Stored data entries:
BEGIN

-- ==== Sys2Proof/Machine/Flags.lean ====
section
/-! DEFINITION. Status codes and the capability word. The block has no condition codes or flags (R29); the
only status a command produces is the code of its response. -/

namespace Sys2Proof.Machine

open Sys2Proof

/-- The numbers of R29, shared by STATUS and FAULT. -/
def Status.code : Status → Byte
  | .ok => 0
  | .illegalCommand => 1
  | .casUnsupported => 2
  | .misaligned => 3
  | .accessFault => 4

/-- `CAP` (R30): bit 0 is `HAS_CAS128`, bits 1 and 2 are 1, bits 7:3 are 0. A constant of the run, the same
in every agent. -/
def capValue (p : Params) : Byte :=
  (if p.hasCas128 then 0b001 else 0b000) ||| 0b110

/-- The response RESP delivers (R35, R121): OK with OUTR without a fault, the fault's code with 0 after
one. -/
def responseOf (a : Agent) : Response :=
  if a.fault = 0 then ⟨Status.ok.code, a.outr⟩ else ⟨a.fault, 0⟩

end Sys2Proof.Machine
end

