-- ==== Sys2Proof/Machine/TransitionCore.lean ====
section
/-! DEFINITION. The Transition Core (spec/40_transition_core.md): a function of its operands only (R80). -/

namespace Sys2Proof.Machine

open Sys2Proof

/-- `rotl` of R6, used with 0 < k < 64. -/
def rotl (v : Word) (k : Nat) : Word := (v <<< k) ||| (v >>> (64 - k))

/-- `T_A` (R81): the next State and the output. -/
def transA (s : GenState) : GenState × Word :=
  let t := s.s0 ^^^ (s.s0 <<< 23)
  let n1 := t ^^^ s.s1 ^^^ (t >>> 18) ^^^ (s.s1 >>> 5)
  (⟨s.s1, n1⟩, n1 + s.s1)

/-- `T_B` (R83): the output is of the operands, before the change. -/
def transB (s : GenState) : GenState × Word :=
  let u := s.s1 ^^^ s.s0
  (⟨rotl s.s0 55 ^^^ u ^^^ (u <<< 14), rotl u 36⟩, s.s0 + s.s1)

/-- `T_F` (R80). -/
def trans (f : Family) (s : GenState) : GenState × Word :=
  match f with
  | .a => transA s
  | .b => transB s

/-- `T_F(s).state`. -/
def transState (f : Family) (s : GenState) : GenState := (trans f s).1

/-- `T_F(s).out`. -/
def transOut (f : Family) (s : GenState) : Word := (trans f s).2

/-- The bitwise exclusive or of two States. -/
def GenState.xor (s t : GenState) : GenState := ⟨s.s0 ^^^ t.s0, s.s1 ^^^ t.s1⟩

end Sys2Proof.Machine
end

END

_What is needed_
What lines in the entries above hold "Byte"? Copy every one.

_Answer box_
def Status.code : Status → Byte
def capValue (p : Params) : Byte :=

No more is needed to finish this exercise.